***** MATERIAL PROVIDED
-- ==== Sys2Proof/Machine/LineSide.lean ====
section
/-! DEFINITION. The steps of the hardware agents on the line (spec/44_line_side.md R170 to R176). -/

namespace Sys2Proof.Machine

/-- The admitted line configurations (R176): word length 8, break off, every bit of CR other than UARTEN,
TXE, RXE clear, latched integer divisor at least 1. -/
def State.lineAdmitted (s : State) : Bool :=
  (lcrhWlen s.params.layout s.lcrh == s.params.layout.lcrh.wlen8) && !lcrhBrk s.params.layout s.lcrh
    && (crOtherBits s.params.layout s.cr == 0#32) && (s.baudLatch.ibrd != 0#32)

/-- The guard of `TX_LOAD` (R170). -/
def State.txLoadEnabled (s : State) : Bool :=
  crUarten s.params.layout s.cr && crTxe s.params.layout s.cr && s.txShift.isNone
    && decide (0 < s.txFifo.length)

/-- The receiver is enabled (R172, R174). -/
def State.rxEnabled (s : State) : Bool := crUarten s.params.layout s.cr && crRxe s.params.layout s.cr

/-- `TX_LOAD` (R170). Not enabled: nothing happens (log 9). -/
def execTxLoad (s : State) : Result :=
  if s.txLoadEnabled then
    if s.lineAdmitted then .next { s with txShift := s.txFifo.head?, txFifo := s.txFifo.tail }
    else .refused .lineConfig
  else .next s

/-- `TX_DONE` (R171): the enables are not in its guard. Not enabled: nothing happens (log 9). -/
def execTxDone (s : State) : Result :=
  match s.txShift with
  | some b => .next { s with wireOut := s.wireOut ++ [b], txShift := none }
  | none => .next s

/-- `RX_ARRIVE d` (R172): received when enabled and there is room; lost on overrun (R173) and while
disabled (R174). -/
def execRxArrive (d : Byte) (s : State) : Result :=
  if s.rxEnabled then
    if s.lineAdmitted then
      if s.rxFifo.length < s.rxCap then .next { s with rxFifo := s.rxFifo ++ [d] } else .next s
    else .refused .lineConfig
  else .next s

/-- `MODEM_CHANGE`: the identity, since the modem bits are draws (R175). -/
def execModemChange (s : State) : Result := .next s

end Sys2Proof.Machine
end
**********
***** MATERIAL PROVIDED
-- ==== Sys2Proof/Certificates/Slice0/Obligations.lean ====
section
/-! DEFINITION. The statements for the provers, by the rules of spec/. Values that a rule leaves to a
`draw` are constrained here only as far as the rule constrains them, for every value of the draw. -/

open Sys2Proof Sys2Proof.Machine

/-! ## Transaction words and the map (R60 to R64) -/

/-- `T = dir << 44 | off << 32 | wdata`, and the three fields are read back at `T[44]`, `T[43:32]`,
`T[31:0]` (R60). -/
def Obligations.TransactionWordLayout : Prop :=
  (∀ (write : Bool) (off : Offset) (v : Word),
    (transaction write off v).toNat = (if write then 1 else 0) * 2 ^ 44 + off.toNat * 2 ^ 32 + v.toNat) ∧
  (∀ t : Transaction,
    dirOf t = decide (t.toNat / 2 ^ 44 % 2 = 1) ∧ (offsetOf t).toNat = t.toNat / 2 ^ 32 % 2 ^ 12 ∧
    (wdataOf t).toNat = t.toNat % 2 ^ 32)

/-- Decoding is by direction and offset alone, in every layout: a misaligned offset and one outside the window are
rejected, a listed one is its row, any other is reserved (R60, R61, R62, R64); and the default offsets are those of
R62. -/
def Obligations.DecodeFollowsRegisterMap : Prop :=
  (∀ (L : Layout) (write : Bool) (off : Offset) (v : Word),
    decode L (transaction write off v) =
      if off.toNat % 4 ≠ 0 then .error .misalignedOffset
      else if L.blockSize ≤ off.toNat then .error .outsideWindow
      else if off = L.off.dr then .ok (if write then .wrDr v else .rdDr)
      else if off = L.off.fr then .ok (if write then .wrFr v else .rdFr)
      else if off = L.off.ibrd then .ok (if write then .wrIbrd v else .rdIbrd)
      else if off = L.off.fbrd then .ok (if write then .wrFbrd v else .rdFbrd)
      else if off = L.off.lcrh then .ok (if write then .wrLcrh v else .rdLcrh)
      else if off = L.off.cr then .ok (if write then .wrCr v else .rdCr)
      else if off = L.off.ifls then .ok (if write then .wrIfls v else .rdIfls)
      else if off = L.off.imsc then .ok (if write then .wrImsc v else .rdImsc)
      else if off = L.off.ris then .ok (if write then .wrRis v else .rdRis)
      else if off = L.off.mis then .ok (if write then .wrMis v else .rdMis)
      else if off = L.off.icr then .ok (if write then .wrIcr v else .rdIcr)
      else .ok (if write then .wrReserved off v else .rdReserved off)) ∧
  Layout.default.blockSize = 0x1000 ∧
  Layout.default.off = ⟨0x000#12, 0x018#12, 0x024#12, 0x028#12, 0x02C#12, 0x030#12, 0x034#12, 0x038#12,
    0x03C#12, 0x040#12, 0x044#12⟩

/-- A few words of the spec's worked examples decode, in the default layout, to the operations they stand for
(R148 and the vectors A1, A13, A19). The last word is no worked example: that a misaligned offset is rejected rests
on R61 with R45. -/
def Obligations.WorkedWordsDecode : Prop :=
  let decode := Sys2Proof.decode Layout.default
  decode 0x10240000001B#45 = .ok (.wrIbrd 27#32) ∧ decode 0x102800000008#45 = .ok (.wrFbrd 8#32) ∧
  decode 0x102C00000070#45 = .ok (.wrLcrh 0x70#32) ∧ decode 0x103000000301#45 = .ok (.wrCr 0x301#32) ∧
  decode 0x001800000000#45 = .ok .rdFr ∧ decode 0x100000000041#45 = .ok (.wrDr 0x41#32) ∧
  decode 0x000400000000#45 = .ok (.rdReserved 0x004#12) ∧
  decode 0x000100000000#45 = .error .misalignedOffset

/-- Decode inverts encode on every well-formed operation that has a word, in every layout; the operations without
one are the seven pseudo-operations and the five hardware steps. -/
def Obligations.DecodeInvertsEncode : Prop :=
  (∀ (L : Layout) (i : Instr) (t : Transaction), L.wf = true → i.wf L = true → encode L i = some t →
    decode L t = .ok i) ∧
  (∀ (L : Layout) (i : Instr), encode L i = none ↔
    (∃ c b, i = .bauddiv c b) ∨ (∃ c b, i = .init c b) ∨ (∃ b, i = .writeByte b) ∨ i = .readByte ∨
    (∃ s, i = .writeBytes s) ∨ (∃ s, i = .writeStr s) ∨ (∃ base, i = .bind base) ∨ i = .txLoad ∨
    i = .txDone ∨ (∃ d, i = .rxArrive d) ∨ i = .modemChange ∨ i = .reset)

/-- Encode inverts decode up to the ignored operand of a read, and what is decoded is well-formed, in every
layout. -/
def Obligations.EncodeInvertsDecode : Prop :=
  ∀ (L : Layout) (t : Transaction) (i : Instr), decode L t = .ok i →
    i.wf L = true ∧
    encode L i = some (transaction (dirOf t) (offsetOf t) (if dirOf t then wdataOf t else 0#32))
**********
TO DO
Restate word for word the entries above from the line with "they stand for" through the line with "(∃ c b, i = .bauddiv", inclusive, leaving out everything else.

REPLY
/-- A few words of the spec's worked examples decode, in the default layout, to the operations they stand for
(R148 and the vectors A1, A13, A19). The last word is no worked example: that a misaligned offset is rejected rests
on R61 with R45. -/
def Obligations.WorkedWordsDecode : Prop :=
  let decode := Sys2Proof.decode Layout.default
  decode 0x10240000001B#45 = .ok (.wrIbrd 27#32) ∧ decode 0x102800000008#45 = .ok (.wrFbrd 8#32) ∧
  decode 0x102C00000070#45 = .ok (.wrLcrh 0x70#32) ∧ decode 0x103000000301#45 = .ok (.wrCr 0x301#32) ∧
  decode 0x001800000000#45 = .ok .rdFr ∧ decode 0x100000000041#45 = .ok (.wrDr 0x41#32) ∧
  decode 0x000400000000#45 = .ok (.rdReserved 0x004#12) ∧
  decode 0x000100000000#45 = .error .misalignedOffset

/-- Decode inverts encode on every well-formed operation that has a word, in every layout; the operations without
one are the seven pseudo-operations and the five hardware steps. -/
def Obligations.DecodeInvertsEncode : Prop :=
  (∀ (L : Layout) (i : Instr) (t : Transaction), L.wf = true → i.wf L = true → encode L i = some t →
    decode L t = .ok i) ∧
  (∀ (L : Layout) (i : Instr), encode L i = none ↔
    (∃ c b, i = .bauddiv c b) ∨ (∃ c b, i = .init c b) ∨ (∃ b, i = .writeByte b) ∨ i = .readByte ∨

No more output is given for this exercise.